# Kleines Programm für Windows



## fabs (11. Feb 2006)

Guten Tag.

Ich möchte ein kleines Programm für Windows machen:

Es sollte sich bei Systemstart automatisch starten und als kleines Symbol aktiv sein. Wenn man es öffnet, zeigt das Programm in seinem Fenster eine Internetseite an.
Wenn man nicht mit dem Internet verbunden ist zeigt es stattdessen einen anderen Text an.

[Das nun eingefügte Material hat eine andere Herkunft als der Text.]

-- ==== Sys2Proof/Machine/Meter.lean ====
section
/-! DEFINITION. The Sealed Meter (R407 to R430), and the meter firmware of PLN-9210 (R429): keys, intake, intervals, batches,
the export ring, its firmware and its Patterns. -/

namespace Sys2Proof.Machine

/-! ## Keystone's measurements, which the meter start extends -/

/-- The extend of R283. -/
def extendValue (old : Digest) (reg kind part : Nat) (digest : Digest) : Digest :=
  Config.shake256 (digestBytes old ++ le 1 reg ++ le 4 kind ++ le 2 part ++ digestBytes digest)

/-- Keystone extends one of its registers (R377). -/
def Ctl.extend (c : Ctl) (reg kind : Nat) (digest : Digest) : Ctl :=
  let seq := c.die.getN Reg.KST_SEQ + 1
  let old := (tget c.kst.meas reg).getD { value := 0, lastSeq := 0, count := 0 }
  let m : Msr := { value := extendValue old.value reg kind 0 digest, lastSeq := seq, count := old.count + 1 }
  { c with die := c.die.setN Reg.KST_SEQ seq, kst := { c.kst with meas := tset c.kst.meas reg m } }

/-- Send a class A message from the controller (R465). -/
def Ctl.sendA (c : Ctl) (fid mtype : Nat) (body : Bytes) : Ctl := c.onDie (·.sendA fid mtype 0 body)

/-! ## Meter sequence and events -/

/-- Whether the meter is the Sealed Meter; else the firmware of PLN-9210. -/
def Ctl.sealed (c : Ctl) : Bool := c.die.part.hasMeter

/-- The next meter sequence (R422): it goes to module flash at every multiple of 2^20. -/
def Ctl.nextMeterSeq (c : Ctl) : Ctl :=
  let s := c.die.getN Reg.MTR_SEQ + 1
  let c := c.onDie (·.setN Reg.MTR_SEQ s)
  if s % 2 ^ 20 = 0 then { c with meter := { c.meter with checkpoint := s } } else c

/-- A meter event takes a meter sequence (R422, R432). Without the meter there are no meter events. -/
def Ctl.meterRaise (c : Ctl) (e : Event) (inst : Nat := 0xFFFF) : Ctl := if c.sealed then c.nextMeterSeq.raise e inst else c

/-- Count in a register of the MTR block. -/
def Ctl.mcount (c : Ctl) (key : Nat) : Ctl := c.onDie (·.count key)

/-! ## Keys (R411, R412) -/

/-- The name of the identity key of an agent's die (R380). -/
def agentKeyName (dieId : Nat) : Nat := 16 + dieId

/-- The tap key of R411. -/
def tapKey (secret : Bytes) (agentDie fid meterDie : Nat) : Bytes :=
  Config.kmac256 secret (le 8 agentDie ++ le 4 fid ++ le 8 meterDie) 256 (ascii "YARULAIS TAP KEY")

/-- The tap_key_id of a ciphertext. -/
def tapKeyId (c : Bytes) : Nat := leNat ((digestBytes (Config.shake256 c)).take 8)

/-- The meter's encapsulation to an agent under a key number: ciphertext and tap key (R411). -/
def meterEncapsulate (ek : Bytes) (meterDie agentDie fid num : Nat) : Bytes × Bytes :=
  let m := Config.kmac256 Config.meterSecret (le 8 agentDie ++ le 4 fid ++ le 8 num) 256 (ascii "MTR SEED")
  let (ct, s) := Config.kemEncaps ek (leNat m)
  (slice ct 0 1568, tapKey s agentDie fid meterDie)

/-- The die_id the meter signs and keys with: its own, or the controller's on PLN-9210 (R429). -/
def Ctl.meterDie (c : Ctl) : Nat := if c.sealed then c.meter.dieId else c.dieId

/-- Send METER_ENCAPS to an agent, establishing a key of the next number, or sending the one it has again (R411, R412). A
die without a certificate gets none. Where there is no Sealed Meter the sealed origin is Keystone, since agents take the worm from
a sealed one only (R429, R464; log entry 27). -/
def Ctl.meterEncaps (c : Ctl) (fid dieId : Nat) (renew : Bool) : Ctl :=
  match tget c.flash.certs dieId with
  | none => c
  | some cert =>
    let mine := c.meter.keys.filter fun k => k.fid = fid && k.dieId = dieId
    let num := if renew || mine.isEmpty then maxL (mine.map (·.num)) + 1 else maxL (mine.map (·.num))
    let (ct, key) := meterEncapsulate (Config.certKey cert) c.meterDie dieId fid num
    let k : MKey := { fid := fid, dieId := dieId, num := num, keyId := tapKeyId ct, key := key, fresh := true, seen := false,
                      covered := false, lastMac := none }
    let c := if renew || mine.isEmpty then { c with meter := { c.meter with keys := c.meter.keys ++ [k] } } else c
    c.onDie (·.sendFwd { dst := fid, op := 0x8B, mcast := 0, root := 0, bond := 0xFF, operand := [],
                         payload := ct ++ le 8 c.meterDie, block := c.die.part.blockIndex (if c.sealed then Blk.MTR else Blk.KST), privilege := 3 })

/-! ## Intake (R417, R420) -/

/-- Whether an instance is open at a course (R419). -/
def MInst.openAt (i : MInst) (course : Nat) : Bool :=
  i.openCourse ≤ course && (match i.closeCourse with
    | some x => decide (course < x)
    | none => true)

/-- The instance an entry of a tag is assigned to now (R420): the open one, else the last closed, else none known. -/
def Ctl.instanceOf (c : Ctl) (tag : Nat) : Nat :=
  if tag = 0 then 0
  else
    let mine := c.meter.insts.filter fun i => i.tag = tag && i.inst ≠ 0xFFFFFFFF
    match mine.find? fun i => i.openAt c.courseNow with
    | some i => i.inst
    | none => match (mine.filter fun i => i.openCourse ≤ c.courseNow).getLast? with
      | some i => i.inst
      | none => 0xFFFFFFFF

/-- The item of a key and of an entry (none: energy). -/
def Meter.item (m : Meter) (fid keyId : Nat) (tag : Option (Nat × Nat)) : Option Item :=
  m.items.find? fun i => i.fid = fid && i.keyId = keyId && i.tag = tag

/-- Take a value for an item, or count it stale (R417). The first value of an item under a key from before the meter's start is its base
(R418). -/
def Ctl.takeValue (c : Ctl) (k : MKey) (tag : Option (Nat × Nat)) (seq flags : Nat) (vals : List Nat) : Ctl :=
  match c.meter.item k.fid k.keyId tag with
  | some i =>
    if seq > i.seq then
      { c with meter := { c.meter with items := c.meter.items.map fun x =>
          if x.fid = k.fid && x.keyId = k.keyId && x.tag = tag then { x with seq := seq, latest := vals, flags := flags } else x } }
    else c.mcount Reg.MTR_CNT_STALE
  | none =>
    let t := (tag.map (·.1)).getD 0
    let i : Item := { fid := k.fid, keyId := k.keyId, tag := tag, seq := seq, latest := vals, base := if k.fresh then vals.map fun _ => 0 else vals,
                      based := k.fresh, flags := flags, assigned := (t, c.instanceOf t) }
    { c with meter := { c.meter with items := c.meter.items ++ [i] } }

/-- The five counters of an entry at an offset of a tap payload. -/
def tapCounts (p : Bytes) (off : Nat) : List Nat := (List.range 5).map fun k => fieldAt p (off + 8 + 8 * k) 8

/-- The intake of one tap worm (R417). -/
def Ctl.takeTap (c : Ctl) (w : Worm) : Ctl :=
  let p := w.payload
  let st := c.die.fget Fl.MTR_STATUS_state
  let sec := c.die.ns / 1000000000
  let c : Ctl := if c.meter.intakeSec = sec then c else { c with meter := { c.meter with intakeSec := sec, intakeCount := 0 } }
  if !c.meter.powered ∨ (c.sealed ∧ st = 0) then c
  else if c.meter.intakeCount ≥ 4000000 then
    let c := c.mcount Reg.MTR_CNT_INTAKE_DROP
    if !(mayRaise c.meter.dropNs c.die.up 1000000000) then c
    else ({ c with meter := { c.meter with dropNs := some c.die.up } } : Ctl).meterRaise Ev.METER_INTAKE_DROP
  else
    let c : Ctl := { c with meter := { c.meter with intakeCount := c.meter.intakeCount + 1 } }
    let refuse (c : Ctl) (key : Nat) : Ctl := ({ c with meter := { c.meter with refused := c.meter.refused + 1 } } : Ctl).mcount key
    let fid := fieldAt p 4 4
    let keyId := fieldAt p 8 8
    if w.op ≠ 0x8C ∨ w.partition ≠ 0 ∨ w.length ≠ 32 ∨ w.enc ≠ 0 then refuse c Reg.MTR_CNT_MALFORMED
    else match c.meter.keys.find? fun k => k.fid = fid && k.keyId = keyId with
      | none => refuse c Reg.MTR_CNT_KEY_UNKNOWN
      | some k =>
        if Config.kmac256 k.key (p.take 1984) 512 (ascii "YARULAIS TAP") ≠ slice p 1984 64 then
          let c := refuse c Reg.MTR_CNT_BAD_MAC
          if !(mayRaise k.lastMac c.die.up 1000000000) then c
          else
            let c : Ctl := { c with meter := { c.meter with keys := c.meter.keys.map fun x =>
                if x.fid = k.fid then { x with lastMac := some c.die.up } else x } }
            c.meterRaise Ev.TAP_BAD_MAC
        else
          let c : Ctl := { c with meter := { c.meter with taken := c.meter.taken + 1, keys := c.meter.keys.map fun x =>
              if x.fid = k.fid && x.keyId = k.keyId then { x with seen := true, covered := true } else x } }
          let c := c.mcount Reg.MTR_CNT_TAKEN
          let seq := fieldAt p 16 8
          let c := if bitOf (byteAt p 1) 0 then c.takeValue k none seq 0 [fieldAt p 32 8] else c
          (List.range (min 40 (byteAt p 3))).foldl (fun c n =>
            let o := 64 + 48 * n
            c.takeValue k (some (fieldAt p o 2, byteAt p (o + 2))) seq (byteAt p (o + 3)) (tapCounts p o)) c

Ich muss ganz ehrlich sagen, dass ich mit Programmiersprachen auf Windows überhaupt keine Erfahrung habe.
Deshalb wollte ich Fragen, ob jemand ein Tutorial kennt, welches ich einfach nachmachen kann, oder ob jemand zufällig so ein Programm hat.


Danke schon im Vorraus.
Mit freundlichen Grüßen,
Fabian P.
[edit by stevg]
Das ist der Codeschnipsel-Bereich vom Chat. *verschoben*


----------



## Illuvatar (11. Feb 2006)

> Codeschnipsel
> Da es doch recht unpraktisch ist die Codestücke die im Chat diskutiert werden im Chat zu posten, habe ich diesen Bereich angelegt.









*verschoben in Anfängerfragen*

Das mit dem Symbol rechts unten ist in Java schwierig, erst in Java6 oder mit JDIC möglich.
Ich glaube eigentlich kaum, dass es ein Tutorial gibt, das zufälligerweise so etwas spezifisches macht.

Edit: Eh stev, du untergräbst meine Autorität (oder so) :bae:


----------



## stev.glasow (11. Feb 2006)

Illuvatar hat gesagt.:
			
		

> Edit: Eh stev, du untergräbst meine Autorität (oder so) :bae:


SRy 

crossposting http://forum.javacore.de/viewtopic.php?t=3013
*geschlossen*


----------